Hold that thought. “Proud ... even though I lost.” You can almost hear Jerry Seinfeld incredulously repeating the phrase, the way he reiterated “Sex ... to save the friendship” in “The Mango” episode. No question about it, this is not your father's Tiger, maybe not his father's Tiger.
But there is a simple template to follow here, fashioned over the years by the likes of Kobe Bryant, now being utilized by the likes of Michael Vick. The truth is superstar athletes can overcome just about any indiscretion or impropriety by continuing to be superstar athletes.
Ring up a ton of points, score a bunch of touchdowns, fill it up for Sports Center, all is forgiven and forgotten. Is Woods a changed man? How could he not be? Publicly, he went from chic to Shrek. His corporate-clean, fairy tale existence has been shattered. All the money and glamor aside, these are real people behind these headlines, affected by real situations. They bleed as any of us bleed.
Will Woods be the same going forward? No. He turns 35 at the end of the month. He is taking another run at a goatee, social networking, accepting consolation ... that's different.
Perhaps equally important, the world around Woods might never be the same. The bullet-proof aura he once carried in his bag has thinned with the hair on his head. The opposition will be more bold in the future, the fear factor less prominent. How many wins has that accounted for, hard to say.
Those who once cowered in his presence and imploded along his path will stand ground more confidently. McDowell did on Sunday, dropping a long birdie putt to force the playoff and another to clinch it. The outcome was in sharp contrast to that defining moment at Torrey Pines, when Woods shot the same final-round 73 and beat Rocco Mediate in the playoff.
It will be more difficult for Woods to dominate golf the way he has in the past, a manner that produced 71 PGA Tour wins and 14 major titles over 14 years. He will begin next season still five majors shy of breaking Jack Nicklaus' magical mark of 18 professional majors. The feat no longer seems like a layup.
After all, things will never be the same. But those who suggest Woods will never be as good could be in for a rude awakening.
The Chevron was a limited field, a somewhat superficial stroll. And Woods' inability to finish gives doubt plenty to chew on. But there was no denying the demonstration. Woods' swing was simple, compact and unwavering. His Scott Norwood Special — wide right — was gone. When he missed, he missed left. For the first time in a long while, he knew where it was going.
There were three rounds in the 60s, birdies or better on 14 of 20 par-5s, putts that rolled true. The confusion was gone, the confidence was back, the template was in play. Woods took the telecast to overtime and caused remotes everywhere to stray from their NFL hubs.

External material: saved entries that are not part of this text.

/-! ### Parking -/

/-- A command frame goes out on a port (Table 10-2). -/
def MPort.send (p : MPort) (cmd arg0 arg1 : Nat) : MPort :=
  { p with sent := { cmd := cmd, cseq := p.cseq, arg0 := arg0, arg1 := arg1 } :: p.sent, cseq := (p.cseq + 1) % 256 }

/-- A command waits for the next idle gap (R239). -/
def MPort.ask (p : MPort) (cmd arg0 arg1 : Nat) : MPort :=
  { p with queue := p.queue ++ [{ cmd := cmd, arg0 := arg0, arg1 := arg1, notBefore := 0 }] }

/-- Only SPARE frames wait on: a port that parks asks for nothing else. -/
def MPort.onlySpares (p : MPort) : MPort := { p with queue := p.queue.filter fun c => c.cmd == 0x06 }

/-- Orderly park (R254): PARK goes out first in the idle gap that follows, and PARK_N falls with it. -/
def MPort.parkOrderly (p : MPort) : MPort :=
  let q := p.onlySpares
  { q with state := .parking, orderlyPark := true, queue := { cmd := 0x03, arg0 := 0, arg1 := 0, notBefore := 0 } :: q.queue }

/-- Forced park (R254): PARK_N low at once, no command. -/
def MPort.parkForced (p : MPort) : MPort := { p.onlySpares with state := .parking, parkN := false, orderlyPark := false }

/-- A port that has been released parks; others stay as they are. -/
def MPort.park (p : MPort) (forced : Bool) : MPort :=
  match p.state with
  | .ready => if forced then p.parkForced else p.parkOrderly
  | .unpark => if forced then p.parkForced else p.parkOrderly
  | .parking => if forced then p.parkForced else p
  | _ => p

/-- A port's change at a time: the fall of PARK_N is noted. -/
def MPort.change (p : MPort) (f : MPort → MPort) (now_ : Nat) : MPort :=
  if p.parkN && !(f p).parkN then { f p with parkFell := now_ } else f p

/-- A port changes; a change of its state posts PORT_STATE (Table 10-12). -/
def Dev.modMportEv (d : Dev) (s : Nat) (f : MPort → MPort) : Dev :=
  let old := (d.mport s).state
  let d1 := d.modMport s fun p => p.change f d.now
  let new := (d1.mport s).state
  if new = old then d1 else d1.post 0x0701 (new.code + 16 * old.code + 256 * s)

/-- The park of a port is complete, or there is nothing to park (R364); a forced park is complete 20 µs after PARK_N fell. -/
def MPort.parkDone (p : MPort) (now_ : Nat) : Bool :=
  match p.state with
  | .unpark => false
  | .ready => false
  | .parking => !p.orderlyPark && decide (p.parkFell + 2000 ≤ now_)
  | .fault => decide (p.parkFell + 2000 ≤ now_)
  | _ => true

/-! ### Safe state -/

/-- Every current of the side to 0 A: set-points 0 and gates pulled to VSS (R285, Table 15-3). -/
def Dev.darkSide (d : Dev) (s : Nat) : Dev :=
  (sideChans s).foldl (fun d c => d.modChan c fun ch => { ch with setpoint := 0, gatePulled := true })
    { d with gov := { d.gov with zeroNow := d.gov.zeroNow.set s true } }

Winning is the single element that will put the events of the past 13 months completely behind Woods. He came close on Sunday. There was no fist-pump, no trophy, but the progress wasn't lip service. It was obvious.
This past year was a fork in the road for Tiger Woods, a sobering, self-examining period. Things will never be as they were. But from a golf standpoint, look out in 2011 — they might just be better than ever.